Schur had a different vibe, coming from Saturday Night Live as a writer, just as Daniels had. "We hit it off pretty early," Daniels recalls of Schur. By the third and fourth seasons, The Office had found its own voice and steadily grew to become one of the biggest and best comedies on television at the time. Its focus on regular characters at a regular job resonated with viewers, and the mockumentary format, with characters often talking to the camera as if being interviewed by an unseen producer, rhymed with the zeitgeist as reality TV invaded airwaves using a similar technique. Thus Silverman''s excitement over the possibility of a spin-off, though Daniels felt too overwhelmed by The Office''s speeding train to think it through much and he generally resisted the idea of trying to clone success. But after twelve episodes of the fourth season of The Office had been shot, the Writers Guild of America decided to go on strike, shutting down productions across Hollywood. During the strike, as Daniels had more downtime to think, he widened his view. He realized that any show, any kind of sitcom that had existed in the past, "you could do a mockumentary treatment of it and refresh.


So I got open to doing another mockumentary." He adds, "And Ben was begging for a spin-off." He didn''t want to do the project alone while running The Office, so he looked around his writers room for people he could develop with. His most senior writers were Jen Celotta, Mindy Kaling, Paul Lieberstein, B. J. Novak, and Mike Schur. Kaling, Lieberstein, and Novak appeared as series regulars on-screen, so they couldn''t leave. He decided to start with Schur, who had gotten to the show a year before Celotta.

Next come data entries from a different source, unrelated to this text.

/-- What a map gap finds (R191): the strobe expected for frame k, and the expectation it leaves; none where it is no gap. A missing strobe needs an expectation; a misplaced
one lies more than 1 lc from it and restarts it. -/
def WhsCh.gap (w : WhsCh) (now : Int) (cause : GapCause) : Option (Int × Option Int) :=
  match cause, w.expect with
  | .linkFrame, e => some (e.getD now, e)
  | .missing, some e => some (e + 155520, some (e + 155520))
  | .misplaced a, some e => if 1 < (a - (e + 155520)).natAbs then some (e + 155520, some a) else none
  | _, none => none

/-- MAP_GAP (R191): judged only on channels whose permission is SN, RANGE or FULL; the lane's TX_DISABLE is held over the span in which frame k's bursts could lie. -/
def execMapGap (c k : Nat) (cause : GapCause) (s : State) : Host.Outcome State Fault Refusal :=
  .next <|
    if s.permInForce c < 2 then s else
    let w := s.whsCh c
    match w.gap s.lin cause with
    | none => s
    | some (strobe, e) =>
      let s1 := s.setWhsCh c { w with expect := e, holds := w.holds ++ [s.gapSpan c k strobe] }
      let s2 := (s1.satAdd F.WHS_CH_COUNT_MAP_GAP c 1).raise F.WHS_EVENT_MAP_GAP F.WHS_EVENT_EVCNT_MAP_GAP 0
      (s2.whsEvent 2 none c (k % 2 ^ 32)).whsApply

/-- MAP_GAP_HOLD_END (R191): spans of map gaps that have ended end their hold; the hold does not latch. -/
def execMapGapHoldEnd (c : Nat) (s : State) : Host.Outcome State Fault Refusal :=
  .next ((s.setWhsCh c { s.whsCh c with holds := (s.whsCh c).holds.filter (fun h => decide (s.lin ≤ h.2)) }).whsApply)

/-- The arrival strobe of frame k on a channel, at linear line time a (R190, R191): the expectation follows while the permission is SN, RANGE or
FULL, and a context named for the frame applies. -/
def State.whsStrobe (s : State) (c k : Nat) (a : Int) : State :=
  if !s.linkOk then s else
  let w := s.whsCh c
  let w1 := { w with strobe := some (k, a), joinable := false }
  let e := if s.permInForce c < 2 then none
    else match w.expect with
      | none => some a
      | some p => if 1 < (a - (p + 155520)).natAbs then some a else some (p + 155520)
  (s.setWhsCh c { w1 with expect := e }).whsApply

/-! Violations (R193, R195). -/

/-- The Whistle judges emission: ARMED or ROGUE_SHUT (R195, R196). In the other states TX_DISABLE is asserted on every lane, and an emission that lasts into ARMED is found
there. -/
def State.judging (s : State) : Bool := s.fld F.WHS_STATUS_STATE 0 == 2 || s.fld F.WHS_STATUS_STATE 0 == 3

/-- A violation (R195): in ARMED it shuts and latches, in ROGUE_SHUT it adds its lanes. Class 5 always shuts every lane. During the dark signal it forces a wake (R455). -/
def State.violate (s : State) (lanes cls stamp : Nat) : State :=
  let st := s.fld F.WHS_STATUS_STATE 0
  if !s.judging then s else
  let shut := if s.whs.force.shutAll = 1 ∨ cls = 5 then 0xFF else lanes
  let l : Latch := match s.whs.latch with
    | some l => { l with rogue := l.rogue ||| shut, lanes := l.lanes ||| lanes, count := min 255 (l.count + 1) }
    | none => ⟨shut, lanes, cls, 1, stamp⟩
  let s1 : State := { s with whs := { s.whs with latch := some l, lastViolation := some s.ltb.lc } }
  let s2 := (((s1.setFld F.WHS_STATUS_ROGUE 0 l.rogue).setFld F.WHS_SHUT_INFO_LANES 0 l.lanes).setFld F.WHS_SHUT_INFO_CLASS 0
    l.cls).setFld F.WHS_SHUT_INFO_COUNT 0 l.count
  let s3 := (s2.setFld F.WHS_SHUT_STAMP_LO_STAMP 0 l.stamp).setFld F.WHS_SHUT_STAMP_HI_STAMP 0 (l.stamp / 2 ^ 32)
  let s4 := (s3.setFld F.WHS_STATUS_STATE 0 3).raise F.WHS_EVENT_ROGUE F.WHS_EVENT_EVCNT_ROGUE 0
  let s5 := (s4.whsEvent 1 (some 0xFFFFFFFF) (lanes + cls * 256) l.count).whsApply
  let s6 := if st = 2 then s5.exerciseFails 2 else s5
  if s6.fld F.PWR_STATUS_DARK 0 = 1 then s6.wakeSource 8 else s6

/-- A violation seen still present keeps WHS_REENABLE refused (R198). -/
def State.stillViolating (s : State) : State := { s with whs := { s.whs with lastViolation := some s.ltb.lc } }

/-- An emission of class OUTSIDE_WINDOW from line cycle a to b on an assigned lane: a new violation unless it continues one that ended no
more than DEB + 1 line cycles before (R194, R195). -/
def State.outsideWindow (s : State) (c : Nat) (a b : Int) : State :=
  let w := s.whsCh c
  let deb : Int := s.whs.force.deb
  let continues := match w.emitUntil with
    | some e => decide (a - e - 1 < deb + 1)
    | none => false
  let s1 := s.setWhsCh c { w with emitUntil := some b }
  if continues then s1.stillViolating else s1.violate (2 ^ c) 1 (stampAdd 0 a)

/-- OUTSIDE_WINDOW (R194): BEN is high from linear line cycle a to b on an assigned lane, outside every window, for DEB + 1 line
cycles or more. -/
def execOutsideWindow (c : Nat) (a b : Int) (s : State) : Host.Outcome State Fault Refusal :=
  .next (if !s.judging ∨ s.permInForce c = 0 ∨ s.fld F.PWR_STATUS_DARK 0 = 1 ∨ b - a < s.whs.force.deb ∨ !s.outside c a b then s
    else s.outsideWindow c a b)

/-- LIGHT_PRESENT (R193): light with BEN low on an assigned lane outside every window; the monitor input lies above the threshold
in force (R186). -/
def execLightPresent (c code : Nat) (a b : Int) (s : State) : Host.Outcome State Fault Refusal :=
  .next (if !s.judging ∨ s.permInForce c = 0 ∨ s.fld F.PWR_STATUS_DARK 0 = 1 ∨ code ≤ s.whs.force.thresh.getD c 0 ∨ !s.outside c a b then s
    else s.outsideWindow c a b)

/-- DARK_VIOLATION (R193, R195): while the dark signal is in force a lane shows BEN or light for `samples` consecutive crystal samples, after
`quiet` samples without. -/
def execDarkViolation (c samples quiet : Nat) (s : State) : Host.Outcome State Fault Refusal :=
  .next <|
    if !s.judging ∨ s.fld F.PWR_STATUS_DARK 0 = 0 ∨ samples < 8 then s
    else
      let w := s.whsCh c
      let s1 := s.setWhsCh c { w with darkOn := true }
      if w.darkOn && decide (quiet < 8) then s1.stillViolating else s1.violate (2 ^ c) 2 s.whsStamp

/-- SWEEP (R193, R195): the latches of the lanes whose permission is NONE are examined; `mask` names the latches set. -/
def execSweep (mask : Nat) (s : State) : Host.Outcome State Fault Refusal :=
  .next <|
    (List.range 8).foldl (fun t c =>
      let hit := s.judging && bit mask c && s.whsPerm c == 0
      let w := t.whsCh c
      let t1 := t.setWhsCh c { w with sweepOn := hit }
      if !hit then t1 else if w.sweepOn then t1.stillViolating else t1.violate (2 ^ c) 3 t.whsStamp) s

/-- EYE_SAMPLE (R193, R195): a power-monitor sample; EYE_N consecutive ones above the limit are a violation, and a new one needs EYE_N
consecutive ones at or below it first. -/
def execEyeSample (c code : Nat) (s : State) : Host.Outcome State Fault Refusal :=
  .next <|
    let w := s.whsCh c
    let n := s.whs.force.eyeN
    let s1 := (s.setFld F.WHS_CH_PMON_LAST c code).peak F.WHS_CH_PMON_MAX c code
    if s.whs.force.limits.getD c 0 < code then
      let run := w.eyeRun + 1
      let s2 := s1.setWhsCh c { w with eyeRun := run, eyeQuiet := 0, eyeOn := s.judging && (w.eyeOn || decide (n ≤ run)) }
      if w.eyeOn then s2.stillViolating
      else if n ≤ run then s2.violate (2 ^ c) 4 s.whsStamp
      else s2
    else
      s1.setWhsCh c { w with eyeRun := 0, eyeQuiet := w.eyeQuiet + 1, eyeOn := w.eyeOn && decide (w.eyeQuiet + 1 < n) }

/-- A TIME_DIVERGE finding of a frame: a violation where the frame before was whole (R195). -/
def State.diverge (s : State) (off : Bool) : State :=
  let was := s.whs.diverged
  let s1 : State := { s with whs := { s.whs with diverged := off && s.judging } }
  if !off then s1 else if was then s1.stillViolating else s1.violate 0xFF 5 s.whsStamp

/-- TIME_DIVERGE (R192): at a frame boundary LTB sends its stamp, and the Whistle's own line count, corrected for the link's latency, is found to differ from it by `diff` lc;
more than 8 is a violation. -/
def execTimeDiverge (diff : Int) (s : State) : Host.Outcome State Fault Refusal :=
  .next <|
    if !s.whsCounts ∨ s.ltb.cycle ≠ 0 then s else
    let s0 : State := { s with whs := { s.whs with drift := diff } }
    let s1 := (s0.setFld F.WHS_TIME_DIFF_VALID 0 1).setFld F.WHS_TIME_DIFF_DIFF 0 (unsigned 16 diff)
    s1.diverge (decide (8 < diff.natAbs))

/-- CRYSTAL_SPAN_CHECK (R192): a 64-frame span measured against the crystal, in ns; more than 200 ppm from 8 ms is a violation. -/
def execCrystalSpanCheck (spanNs : Nat) (s : State) : Host.Outcome State Fault Refusal :=
  .next (if s.whsCounts && decide (1600 < ((spanNs : Int) - 8000000).natAbs) then s.diverge true else s)

/-! Self-test and commands (R196 to R204). -/

/-- A violation has been present within the last 125 µs, 155,520 lc (R198; log entry 23). -/
def State.recentViolation (s : State) : Bool :=
  (match s.whs.lastViolation with | some t => decide (s.ltb.lc < t + 155520) | none => false)

/-- A channel has permission SN, RANGE or FULL. -/
def State.anyPermitted (s : State) : Bool := (List.range 8).any (fun c => decide (2 ≤ s.whsPerm c))

/-- The refusal of a WHS command (R204). -/
def State.whsRefuse (s : State) (d : Desc) : State :=
  s.refuse d stStateRefused (refusedWord 0x40 0 (s.fld F.WHS_STATUS_STATE 0 + s.fld F.WHS_STATUS_RELEASE_SEEN 0 * 256 +
    b2n s.recentViolation * 512 + b2n s.anyPermitted * 1024))

/-- Emissions found before the self-test are judged afresh after it (R195, R196). -/
def WhsCh.forget (w : WhsCh) : WhsCh := { w with emitUntil := none, darkOn := false, sweepOn := false, eyeOn := false }

/-- Entry to SELFTEST (R196, R199). -/
def State.startSelftest (s : State) : State :=
  let s0 : State := { s with whs := { s.whs with chans := s.whs.chans.map (fun p => (p.1, p.2.forget)), diverged := false } }
  let s1 := ((s0.setFld F.WHS_STATUS_STATE 0 1).setFld F.WHS_SELFTEST_RESULT 0 3).satAdd F.WHS_SELFTEST_RUNS 0 1
  s1.whsApply

/-- The commands that wait for the self-test's end complete (R202). -/
def State.answerSelftest (s : State) (status result : Nat) : State :=
  let s1 : State := { s with whs := { s.whs with waiters := [] } }
  s.whs.waiters.foldl (fun t d => t.finish d status result) s1

/-- The self-test, or a periodic repeat, fails at a step (R196, R199). -/
def State.selftestFails (s : State) (step : Nat) : State :=
  let s1 := ((s.setFld F.WHS_STATUS_STATE 0 4).setFld F.WHS_SELFTEST_RESULT 0 2).setFld F.WHS_SELFTEST_FAIL_STEP 0 step
  ((s1.whsEvent 5 (some (errUnit 0x10)) (step * 256) 0).whsApply).answerSelftest stFault step

/-- The next periodic repeat comes a second from now (R199). -/
def State.armRepeat (s : State) : State := { s with whs := { s.whs with repeatAt := s.sleepCount } }

/-- A step of the self-test that needs the line count waits for the link, and so does a pass of them all (R199). -/
def State.stepWaits (s : State) (step : Nat) : Bool := !s.linkOk && (step == 0 || step == 2 || step == 7)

Schur, he says, "felt to me like he was ready to run a show." As Daniels and Schur walked the picket line together one day in the fall of 2007, Daniels said, "Hey, NBC wants me to do a new show. Would you want to do it with me?" Schur, then thirty-two, couldn''t believe that his idol, the man he regarded as the best in the sitcom business, was asking him to collaborate. And on a show with the rare privilege of getting directly on the air, in the prime spot after The Office, rather than having to go through a laborious pilot process. Daniels would step down from day-to-day showrunning at The Office to devote more time to the project, leaving Celotta and Lieberstein in charge; Daniels would then mentor Schur toward becoming the new series'' showrunner and its driving creative force. They would develop the show over the next year, and then it would debut after the 2009 Super Bowl. Though Schur.